- **Assignment**
Your task is to copy the stretch of lines in the records below that begins with the line containing "(mailboxCommand_same _ _ sysStitchSet_same h)" and ends with the line containing "(sysStore ) := by", exactly as written, with nothing added.
<<<<
-- ==== Sys2Proof/Laws/SameSystem.lean ====
section
/-! SUPPORT. Settings, commits, resets and starts: what each operation and command leaves of the queue and the memory. -/

set_option linter.all false

namespace Sys2Proof.Machine

theorem onSettings_same {s t : State} (a0 : Settings → Settings) (h : Same s t) : Same s (onSettings a0 t) := by
  unfold onSettings
  repeat' with_reducible (first | intro _ | assumption | fail_if_no_progress apply same_rec | apply same_ite | dsimp only | split)

theorem sectionEffect_same {s t : State} (a0 : Nat) (a1 : Nat) (a2 : Bytes) (h : Same s t) : Same s (sectionEffect a0 a1 a2 t) := by
  unfold sectionEffect
  repeat' with_reducible (first | intro _ | assumption | apply scheduleRules_same | apply chainRateChanged_same | apply airSettingsChanged_same | apply failsafeFrames_same | apply refreshTrace_same | apply ptpSettingsChanged_same | apply sourceLost_same | apply fullCheck_same | apply post_same | apply networkEffect_same | apply panelSettings_same | apply same_ite | dsimp only | split)

theorem replaceWorking_same {s t : State} (a0 : Nat) (a1 : U32) (a2 : Tab Bytes) (h : Same s t) : Same s (replaceWorking a0 a1 a2 t) := by
  unfold replaceWorking
  repeat' with_reducible (first | intro _ | assumption | apply onSettings_same | apply sectionEffect_same | fail_if_no_progress apply same_rec | apply same_ite | apply same_foldl | apply same_foldl_fst | apply same_foldl_snd | refine same_fst (by assumption) ?_ | refine same_snd (by assumption) ?_ | refine same_trd (by assumption) ?_ | dsimp only | split)

theorem revertedRecord_same {s t : State} (a0 : Nat) (a1 : Nat) (h : Same s t) : Same s (revertedRecord a0 a1 t) := by
  unfold revertedRecord
  repeat' with_reducible (first | intro _ | assumption | apply post_same | apply same_ite | dsimp only | split)

theorem noteChange_same {s t : State} (a0 : U32) (a1 : Change) (h : Same s t) : Same s (noteChange a0 a1 t) := by
  unfold noteChange
  repeat' with_reducible (first | intro _ | assumption | apply onSettings_same | fail_if_no_progress apply same_rec | apply same_ite | refine same_fst (by assumption) ?_ | refine same_snd (by assumption) ?_ | refine same_trd (by assumption) ?_ | dsimp only | split)

theorem applyDue_same {s t : State} (a0 : Due) (h : Same s t) : Same s (applyDue a0 t) := by
  unfold applyDue
  repeat' with_reducible (first | intro _ | assumption | apply sectionEffect_same | apply writeWorking_same | apply onSettings_same | apply replaceWorking_same | apply revertedRecord_same | apply retire_same | apply keyTo_same | apply drawFree_same | apply noteChange_same | apply post_same | apply panelSettings_same | apply stageWords_same | fail_if_no_progress apply same_rec | apply same_ite | apply same_foldl | apply same_foldl_fst | apply same_foldl_snd | refine same_fst (by assumption) ?_ | refine same_snd (by assumption) ?_ | refine same_trd (by assumption) ?_ | dsimp only | split)

theorem dueSettings_same {s t : State} (h : Same s t) : Same s (dueSettings t) := by
  unfold dueSettings
  repeat' with_reducible (first | intro _ | assumption | apply onSettings_same | apply networkBoundary_same | apply applyDue_same | fail_if_no_progress apply same_rec | apply same_ite | apply same_foldl | apply same_foldl_fst | apply same_foldl_snd | dsimp only | split)

theorem storeFailed_same {s t : State} (a0 : Store) (h : Same s t) : Same s (storeFailed a0 t) := by
  unfold storeFailed
  repeat' with_reducible (first | intro _ | assumption | apply onSettings_same | apply post_same | apply freeTask_same | apply completeWith_same | fail_if_no_progress apply same_rec | apply same_ite | dsimp only | split)

theorem captureOne_same {s t : State} (a0 : Store) (h : Same s t) : Same s (captureOne t a0) := by
  unfold captureOne
  repeat' with_reducible (first | intro _ | assumption | apply storeFailed_same | apply onSettings_same | fail_if_no_progress apply same_rec | apply same_ite | refine same_fst (by assumption) ?_ | refine same_snd (by assumption) ?_ | refine same_trd (by assumption) ?_ | dsimp only | split)

theorem captureStores_same {s t : State} (h : Same s t) : Same s (captureStores t) := by
  unfold captureStores
  repeat' with_reducible (first | intro _ | assumption | apply captureOne_same | apply same_ite | apply same_foldl | apply same_foldl_fst | apply same_foldl_snd | dsimp only | split)

theorem storedPeriod_same {s t : State} (a0 : Tab Bytes) (a1 : Tab Bytes) (h : Same s t) : Same s (storedPeriod a0 a1 t) := by
  unfold storedPeriod
  repeat' with_reducible (first | intro _ | assumption | fail_if_no_progress apply same_rec | apply same_ite | refine same_fst (by assumption) ?_ | refine same_snd (by assumption) ?_ | refine same_trd (by assumption) ?_ | dsimp only | split)

theorem execSettingsStoreVerified_same {s t : State} (a0 : Bool) (h : Same s t) : GoesSame s (execSettingsStoreVerified a0 t) := by
  unfold execSettingsStoreVerified
  repeat' with_reducible (first | intro _ | assumption | apply goesSame_next | apply storeFailed_same | apply onSettings_same | apply retire_same | apply storedPeriod_same | apply post_same | apply freeTask_same | apply completeWith_same | fail_if_no_progress apply same_rec | apply same_ite | apply same_foldl | apply same_foldl_fst | apply same_foldl_snd | dsimp only | split)

theorem execProfileTakeEffect_same {s t : State} (h : Same s t) : GoesSame s (execProfileTakeEffect t) := by
  unfold execProfileTakeEffect
  repeat' with_reducible (first | intro _ | assumption | apply goesSame_next | apply onSettings_same | apply captureStores_same | apply dutyUpdate_same | apply applyDue_same | fail_if_no_progress apply same_rec | apply same_ite | apply same_foldl | apply same_foldl_fst | apply same_foldl_snd | dsimp only | split)

theorem sysSettingsDigest_same  : SpecSame (sysSettingsDigest ) := by
  constructor <;> (unfold sysSettingsDigest; repeat' with_reducible (first | intro _ | assumption | apply SpecSame.mk | apply same_ite | refine same_fst (by assumption) ?_ | refine same_snd (by assumption) ?_ | refine same_trd (by assumption) ?_ | dsimp only | split))

theorem execSysSettingsDigest_same {s t : State} (a0 : CmdStep) (h : Same s t) : GoesSame s (execSysSettingsDigest a0 t) := goesSame_next (mailboxCommand_same _ _ sysSettingsDigest_same h)

theorem sysInputSet_same  : SpecSame (sysInputSet ) := by
  constructor <;> (unfold sysInputSet; repeat' with_reducible (first | intro _ | assumption | apply SpecSame.mk | apply settingAccepted_same | apply writeSetting_same | apply same_ite | dsimp only | split))

theorem execSysInputSet_same {s t : State} (a0 : CmdStep) (h : Same s t) : GoesSame s (execSysInputSet a0 t) := goesSame_next (mailboxCommand_same _ _ sysInputSet_same h)

theorem sysStitchSet_same  : SpecSame (sysStitchSet ) := by
  constructor <;> (unfold sysStitchSet; repeat' with_reducible (first | intro _ | assumption | apply SpecSame.mk | apply settingAccepted_same | apply dueChange_same | apply same_ite | refine same_fst (by assumption) ?_ | refine same_snd (by assumption) ?_ | refine same_trd (by assumption) ?_ | dsimp only | split))

theorem execSysStitchSet_same {s t : State} (a0 : CmdStep) (h : Same s t) : GoesSame s (execSysStitchSet a0 t) := goesSame_next (mailboxCommand_same _ _ sysStitchSet_same h)

theorem sysStore_same  : SpecSame (sysStore ) := by
  constructor <;> (unfold sysStore; repeat' with_reducible (first | intro _ | assumption | apply SpecSame.mk | apply onSettings_same | fail_if_no_progress apply same_rec | apply same_ite | refine same_fst (by assumption) ?_ | refine same_snd (by assumption) ?_ | refine same_trd (by assumption) ?_ | dsimp only | split))

theorem execSysStore_same {s t : State} (a0 : CmdStep) (h : Same s t) : GoesSame s (execSysStore a0 t) := goesSame_next (mailboxCommand_same _ _ sysStore_same h)

theorem revertAccepted_same {s t : State} (a0 : Nat) (a1 : U32) (a2 : Bytes) (h : Same s t) : Same s (revertAccepted a0 a1 a2 t) := by
  unfold revertAccepted
  repeat' with_reducible (first | intro _ | assumption | apply onSettings_same | fail_if_no_progress apply same_rec | apply same_ite | refine same_fst (by assumption) ?_ | refine same_snd (by assumption) ?_ | refine same_trd (by assumption) ?_ | dsimp only | split)

theorem revertRun_same {s t : State} (a0 : U32 → Change) (a1 : Cmd) (h : Same s t) : Same s (revertRun a0 a1 t).1 := by
  unfold revertRun
  repeat' with_reducible (first | intro _ | assumption | apply dueChange_same | apply same_ite | refine same_fst (by assumption) ?_ | refine same_snd (by assumption) ?_ | refine same_trd (by assumption) ?_ | dsimp only | split)

theorem sysRevert_same  : SpecSame (sysRevert ) := by
  constructor <;> (unfold sysRevert; repeat' with_reducible (first | intro _ | assumption | apply SpecSame.mk | apply revertAccepted_same | apply revertRun_same | apply same_ite | dsimp only | split))

theorem execSysRevert_same {s t : State} (a0 : CmdStep) (h : Same s t) : GoesSame s (execSysRevert a0 t) := goesSame_next (mailboxCommand_same _ _ sysRevert_same h)

theorem sysFactory_same  : SpecSame (sysFactory ) := by
  constructor <;> (unfold sysFactory; repeat' with_reducible (first | intro _ | assumption | apply SpecSame.mk | apply revertAccepted_same | apply revertRun_same | apply same_ite | dsimp only | split))

theorem execSysFactory_same {s t : State} (a0 : CmdStep) (h : Same s t) : GoesSame s (execSysFactory a0 t) := goesSame_next (mailboxCommand_same _ _ sysFactory_same h)

theorem onJnl_same {s t : State} (a0 : Journal → Journal) (h : Same s t) : Same s (onJnl a0 t) := by
  unfold onJnl
  repeat' with_reducible (first | intro _ | assumption | fail_if_no_progress apply same_rec | apply same_ite | dsimp only | split)

theorem commandCommitted_same {s t : State} (a0 : Nat) (a1 : U32) (a2 : U32) (h : Same s t) : Same s (commandCommitted a0 a1 a2 t) := by
  unfold commandCommitted
  repeat' with_reducible (first | intro _ | assumption | apply onBox_same | fail_if_no_progress apply same_rec | apply same_ite | refine same_fst (by assumption) ?_ | refine same_snd (by assumption) ?_ | refine same_trd (by assumption) ?_ | dsimp only | split)

theorem commandCompleted_same {s t : State} (a0 : U32) (h : Same s t) : Same s (commandCompleted a0 t) := by
  unfold commandCompleted
  repeat' with_reducible (first | intro _ | assumption | apply retire_same | fail_if_no_progress apply same_rec | apply same_ite | dsimp only | split)

theorem pinCommitted_same {s t : State} (a0 : Nat) (a1 : U32) (a2 : JEntry) (h : Same s t) : Same s (pinCommitted a0 a1 a2 t) := by
  unfold pinCommitted
  repeat' with_reducible (first | intro _ | assumption | apply pinAccepted_same | apply onJnl_same | fail_if_no_progress apply same_rec | apply same_ite | dsimp only | split)

theorem entryCommitted_same {s t : State} (a0 : U32) (a1 : JEntry) (h : Same s t) : Same s (entryCommitted a0 t a1) := by
  unfold entryCommitted
  repeat' with_reducible (first | intro _ | assumption | apply throughSkein_same | apply commandCommitted_same | apply pinCommitted_same | apply commandCompleted_same | apply retire_same | apply meterAccepted_same | apply same_ite | dsimp only | split)

theorem commitEntries_same {s t : State} (a0 : Batch) (a1 : U32) (h : Same s t) : Same s (commitEntries a0 a1 t) := by
  unfold commitEntries
  repeat' with_reducible (first | intro _ | assumption | apply entryCommitted_same | apply onJnl_same | apply same_ite | apply same_foldl | apply same_foldl_fst | apply same_foldl_snd | dsimp only | split)

theorem cutLong_same {s t : State} (a0 : Nat) (h : Same s t) : Same s (cutLong a0 t) := by
  induction a0 generalizing t  with
  | zero => exact h
  | succ n ih =>
    unfold cutLong
    repeat' with_reducible (first | with_reducible apply ih | intro _ | assumption | fail_if_no_progress apply same_rec | apply same_ite | apply same_foldl | apply same_foldl_fst | apply same_foldl_snd | apply same_elim | dsimp only | split)

theorem produceResult_same {s t : State} (a0 : Nat) (a1 : Cmd) (h : Same s t) : Same s (produceResult a0 a1 t) := by
  unfold produceResult
  repeat' with_reducible (first | intro _ | assumption | apply onBox_same | apply onJnl_same | apply cutLong_same | apply send_same | fail_if_no_progress apply same_rec | apply same_ite | refine same_fst (by assumption) ?_ | refine same_snd (by assumption) ?_ | refine same_trd (by assumption) ?_ | dsimp only | split)

theorem produceResults_same {s t : State} (a0 : Nat) (a1 : Nat) (h : Same s t) : Same s (produceResults a0 a1 t) := by
  induction a1 generalizing t  with
  | zero => exact h
  | succ n ih =>
    unfold produceResults
    repeat' with_reducible (first | with_reducible apply ih | intro _ | assumption | apply produceResult_same | fail_if_no_progress apply same_rec | apply same_ite | apply same_foldl | apply same_foldl_fst | apply same_foldl_snd | apply same_elim | dsimp only | split)

theorem flushAll_same {s t : State} (h : Same s t) : Same s (flushAll t) := by
  unfold flushAll
  repeat' with_reducible (first | intro _ | assumption | apply flushAnswers_same | apply same_ite | apply same_foldl | apply same_foldl_fst | apply same_foldl_snd | dsimp only | split)

theorem resultsAll_same {s t : State} (h : Same s t) : Same s (resultsAll t) := by
  unfold resultsAll
  repeat' with_reducible (first | intro _ | assumption | apply produceResults_same | apply same_ite | apply same_foldl | apply same_foldl_fst | apply same_foldl_snd | dsimp only | split)

theorem commitWork_same {s t : State} (a0 : Batch) (h : Same s t) : Same s (commitWork a0 t) := by
  unfold commitWork
  repeat' with_reducible (first | intro _ | assumption | apply commitEntries_same | apply flushAll_same | apply storeRecords_same | apply sealedEffect_same | apply windowMessages_same | apply resultsAll_same | apply same_ite | apply same_foldl | apply same_foldl_fst | apply same_foldl_snd | dsimp only | split)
>>>>
- **Answer box**
theorem execSysStitchSet_same {s t : State} (a0 : CmdStep) (h : Same s t) : GoesSame s (execSysStitchSet a0 t) := goesSame_next (mailboxCommand_same _ _ sysStitchSet_same h)

theorem sysStore_same  : SpecSame (sysStore ) := by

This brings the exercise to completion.